First, let's start by making sure elasticsearch and other required dependencies are installed and imported by running the following cell:

[ ]

We are going to need a few things from your Elasticsearch deployment before we can migrate your configurations:

  • Your Elasticsearch Endpoint URL
  • Your Elasticsearch Endpoint Port number
  • An API key

You can find your Endpoint URL and port number by visiting your Elasticsearch Overview page in Kibana.

You can create a new API key from the Stack Management -> API keys menu in Kibana. Be sure to copy or write down your key in a safe place, as it will be displayed only once upon creation.

[ ]

Hopefully you received our tagline 'You Know, for Search'. If so, we are connected and ready to go!

If not, please double-check your Cloud ID and API key that you provided above.

Step 1: Acquire Basic Configurations

First, we need to establish what Crawlers you have and their basic configuration details. This migration notebook will attempt to pull configurations for every distinct Crawler you have in your Elasticsearch instance.

[ ]

Before continuing, please verify in the output above that the correct number of Crawlers was found.

Now that we have some basic data about your Crawlers, let's use this information to get more configuration values!

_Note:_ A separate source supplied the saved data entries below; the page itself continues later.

/-- Every hypothesis of RingsAndFetch is met, clause by clause. -/
theorem Sys2Proof.Tests.witness_RingsAndFetch :
    (∃ (s : State) (h : Half) (n : Nat) (v : Nat), n < 32 ∧ s.ringEth h n = false) ∧
    (∃ (s : State) (h : Half) (n : Nat) (v : Nat), (32 ≤ n ∨ s.ringEth h n = true)) ∧
    (∃ (s : State) (h : Half) (n : Nat) (v : Nat), n < 32 ∧ s.ringEth h n = false) ∧
    (∃ (s : State) (h : Half) (n : Nat), n < 64 ∧ s.ringEn h n = true) ∧
    (∃ (s : State) (h : Half) (n : Nat), n < 64 ∧ s.ringEn h n = false) ∧
    (∃ (s : State) (h : Half) (n : Nat), n < 64 ∧ s.ringEth h n = false ∧ s.ringEn h n = true) ∧
    (∃ (s : State) (h : Half) (n : Nat) (d : Desc), n < 32 ∧ s.ringEn h n = true ∧ s.ringFault h n = false ∧ s.waiting h n = true ∧ (s.ringStarted h n).all (·.first) = true ∧ s.ringFull h n = true) ∧
    (∃ (s : State) (h : Half) (n : Nat) (d : Desc) (e : Desc), n < 32 ∧ s.ringEn h n = true ∧ s.ringFault h n = false ∧ s.waiting h n = true ∧ (s.ringStarted h n).all (·.first) = true ∧ s.ringFull h n = false ∧ s.fetched h n d = e ∧ opDefined e.opc = true ∧ lenOk e.opc e.req = false) ∧
    (∃ (s : State) (h : Half) (n : Nat) (d : Desc) (e : Desc), n < 32 ∧ s.ringEn h n = true ∧ s.ringFault h n = false ∧ s.waiting h n = true ∧ (s.ringStarted h n).all (·.first) = true ∧ s.ringFull h n = false ∧ s.fetched h n d = e ∧ (opDefined e.opc = false ∨ lenOk e.opc e.req = true) ∧ s.cmdTagGood h n e = false) ∧
    (∃ (s : State) (h : Half) (n : Nat) (d : Desc) (e : Desc), n < 32 ∧ s.ringEn h n = true ∧ s.ringFault h n = false ∧ s.waiting h n = true ∧ (s.ringStarted h n).all (·.first) = true ∧ s.ringFull h n = false ∧ s.fetched h n d = e ∧ (opDefined e.opc = false ∨ lenOk e.opc e.req = true) ∧ s.cmdTagGood h n e = true) ∧
    (∃ (s : State) (o : Org) (opc : Nat), opDefined opc = false) ∧
    (∃ (s : State) (o : Org) (c : Started), (s.hf o.half).mbx.started.find? (fun c => sameCmd c.org o) = some c ∧ c.exec = none ∧ s.charge = none ∧ c.since + 2000 ≤ s.tick o.half) :=
   ⟨⟨(fun s : State => (s).srf .mbx Half.A (ringOff 0) 30 30 (Bool.toNat (false))) site, Half.A, 0, 0, by decide +kernel⟩,
    ⟨(fun s : State => (s).srf .mbx Half.A (ringOff 0) 30 30 (Bool.toNat (true))) site, Half.A, 0, 0, by decide +kernel⟩,
    ⟨(fun s : State => (s).srf .mbx Half.A (ringOff 0) 30 30 (Bool.toNat (false))) site, Half.A, 0, 0, by decide +kernel⟩,
    ⟨(fun s : State => (s).srf .mbx Half.A (ringOff 0) 31 31 (Bool.toNat (true))) site, Half.A, 0, by decide +kernel⟩,
    ⟨(fun s : State => (s).srf .mbx Half.A (ringOff 0) 31 31 (Bool.toNat (false))) site, Half.A, 0, by decide +kernel⟩,
    ⟨(fun s : State => (s).srf .mbx Half.A (ringOff 0) 31 31 (Bool.toNat (true))) ((fun s : State => (s).srf .mbx Half.A (ringOff 0) 30 30 (Bool.toNat (false))) site), Half.A, 0, by decide +kernel⟩,
    ⟨(((fun s : State => (s).srf .mbx Half.A (ringOff 0 + 0x28) 26 26 (Bool.toNat (false))) ((fun s : State => (s).srf .mbx Half.A (ringOff 0) 31 31 (Bool.toNat (true))) site)).fetchable Half.A 0).srg .mbx Half.A (ringOff 0 + 0x24) 6, Half.A, 0, desc0 1 0 0, by decide +kernel⟩,
    ⟨sRingsAndFetch7, Half.A, 0, desc0 0x201 0 0, sRingsAndFetch7.fetched Half.A 0 (desc0 0x201 0 0 : Desc), by decide +kernel⟩,
    ⟨sRingsAndFetch8, Half.A, 0, desc0 1 1 0, sRingsAndFetch8.fetched Half.A 0 (desc0 1 1 0 : Desc), by decide +kernel⟩,
    ⟨sRingsAndFetch9, Half.A, 0, desc0 1 0 0, sRingsAndFetch9.fetched Half.A 0 (desc0 1 0 0 : Desc), by decide +kernel⟩,
    ⟨(site.start (⟨.A, 28, 1, 0⟩ : Org) 0x0201 3 none).mTwn .A fun y => { y with acting := false }, ⟨.A, 28, 1, 0⟩, 0, by decide +kernel⟩,
    ⟨sRingsAndFetch11, ⟨.A, 28, 1, 0⟩, ((sRingsAndFetch11.hf (⟨.A, 28, 1, 0⟩ : Org).half).mbx.started.find? (fun c => sameCmd c.org (⟨.A, 28, 1, 0⟩ : Org))).getD { org := ⟨.A, 28, 1, 0⟩, opc := 1, role := 3, cseq := 0, exec := some .A }, by decide +kernel⟩⟩

def Sys2Proof.Tests.sCompletionsAndDatagrams0 : State := (site.srg .mbx Half.A (ringOff 28) 0x80300000).mMbx Half.A fun y => { y with compl := [{ half := Half.A, ring := 28, ctag := 1, opc := 1, status := 0, final := true, exec := Half.A, tick := 0, payload := [], cseq := 0, len := 0 }] }
def Sys2Proof.Tests.sCompletionsAndDatagrams1 : State := site.mMbx Half.A fun y => { y with compl := [{ half := Half.A, ring := 28, ctag := 1, opc := 1, status := 0, final := true, exec := Half.A, tick := 0, payload := [], cseq := 0, len := 0 }] }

Step 2: URLs, Sitemaps, and Crawl Rules

In the next cell, we will need to query Elasticsearch for information about each Crawler's domain URLs, seed URLs, sitemaps, and crawling rules.

[ ]

Step 3: Extracting the Extraction Rules

In the next cell, we will find any extraction rules you set for your Elastic Crawlers.

[ ]

Step 4: Schedules

In the next cell, we will gather any specific time schedules your Crawlers have set. Please note that interval time schedules are not supported by Open Crawler and will be ignored.

[ ]

Step 5: Creating the Open Crawler YAML configuration files

In this final step, we will create the actual YAML files you need to get up and running with Open Crawler!

The next cell performs some final transformations to the in-memory data structure that is keeping track of your configurations.

[ ]

Wait! Before we continue onto creating our YAML files, we're going to need your input on a few things.

In the next cell, please enter the following details about the Elasticsearch instance you will be using with Open Crawler. This instance can be Elastic Cloud Hosted, Serverless, or a local instance.

  • The Elasticsearch endpoint URL
  • The port number of your Elasticsearch endpoint (Optional, will default to 443 if left blank)
  • An API key
[ ]

This is the final step! You have two options here:

  • The "Write to YAML" cell will create n number of YAML files, one for each Crawler you have.
  • The "Print to output" cell will print each Crawler's configuration YAML in the Notebook, so you can copy-paste them into your Open Crawler YAML files manually.

Feel free to run both! You can run Option 2 first to see the output before running Option 1 to save the configs into YAML files.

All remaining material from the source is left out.